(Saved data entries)
/-- What this Zalore judges itself: all of R638, or on a twin B that asks twin A only the second check, which depends on
who asks and for which the record to twin A has no place. DESIGN CHOICE (log entry 132). -/
def State.datumFirst (s : State) (src : DatumSrc) (q : DatumReq) (commit : Bool) : Nat :=
  if s.viaTwin then (if q.d ≤ 1031 ∧ !s.datumMay src q commit then 3 else 0) else s.datumJudge src q commit

/-- Put a pending record in place, with its mirror to the twin: the values of a DATUM record are its datum, E, RATE,
OFFSET and octet 1, of which bit 2 is REQUEST, bit 1 CANCEL and bit 0 MODE (R79, R417). RATE is the rate requested, from which the twin makes
the applied rate of a following datum as this one does. DESIGN CHOICE (log entry 132). -/
def State.putPending (s : State) (d : Nat) (p : DatumPend) (asked : Nat) : State :=
  let t := s.setDatum d { s.datum d with pend := some p }
  t.mirror 2 [d, p.eff, asked, p.offset, bit p.step]

/-- The continuous changes that follow an accepted change of system datum 0 (R94). Each is judged as any change is: where
the follower's own pending record is too near, that one takes effect unchanged (R84). -/
def State.followUpdate (s : State) (eff r0 : Nat) : State :=
  s.datums.foldl (fun t p =>
    if p.2.follow && decide (p.1 < 1024) && !s.th.restricted then
      let raw := (p.2.nominal * r0) >>> 40
      let q : DatumReq := { d := p.1, eff := eff, step := false, offset := 0, rate := p.2.nominal }
      if t.datumChecks (.dict 0 p.1) q true true ≠ 0 then t.setFld TIME_EVT TIME_EVT_LATE 1
      else
        let t := if raw = 0 ∨ 2 ^ 48 ≤ raw then t.log 94 p.1 [p.2.nominal] else t
        t.putPending p.1 { eff := eff, step := false, rate := followRate p.2.nominal r0, offset := 0 } p.2.nominal
    else t) s

/-- An accepted change becomes the pending record (R79, R84, R94). -/
def State.datumAccept (s : State) (q : DatumReq) : State :=
  let x := s.datum q.d
  let s := s.setDatum q.d { x with nominal := if q.d < 1024 then q.rate else x.nominal }
  let r0 := ((s.datum 1024).inForce q.eff).rate
  let follows := x.follow && decide (q.d < 1024)
  let rate := if follows then followRate q.rate r0 else q.rate
  let s := if follows && rate != (q.rate * r0) >>> 40 then s.log 94 q.d [q.rate] else s
  let rate := if q.d = 1024 ∧ s.servo.mode = 2 then 2 ^ 40 else rate
  let t := s.putPending q.d { eff := q.eff, step := q.step, rate := rate, offset := q.offset } (if follows then q.rate else rate)
  if q.d = 1024 then t.followUpdate q.eff rate else t

/-- The result of a request: RESULT and BUSY of TIME_DCMD for the registers; LATE (R638). -/
def State.datumResult (s : State) (src : DatumSrc) (r : Nat) : State :=
  let s := if r = 1 then s.setFld TIME_EVT TIME_EVT_LATE 1 else s
  match src with
  | .regs _ => (s.setFld TIME_DCMD TIME_DCMD_RESULT r).setFld TIME_DCMD TIME_DCMD_BUSY 1
  | _ => s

**YOUR ASSIGNMENT**: Search the entries for "that" and copy each matching line.

**TASK RESULT**:
/-- What this Zalore judges itself: all of R638, or on a twin B that asks twin A only the second check, which depends on
/-- The continuous changes that follow an accepted change of system datum 0 (R94). Each is judged as any change is: where
the follower's own pending record is too near, that one takes effect unchanged (R84). -/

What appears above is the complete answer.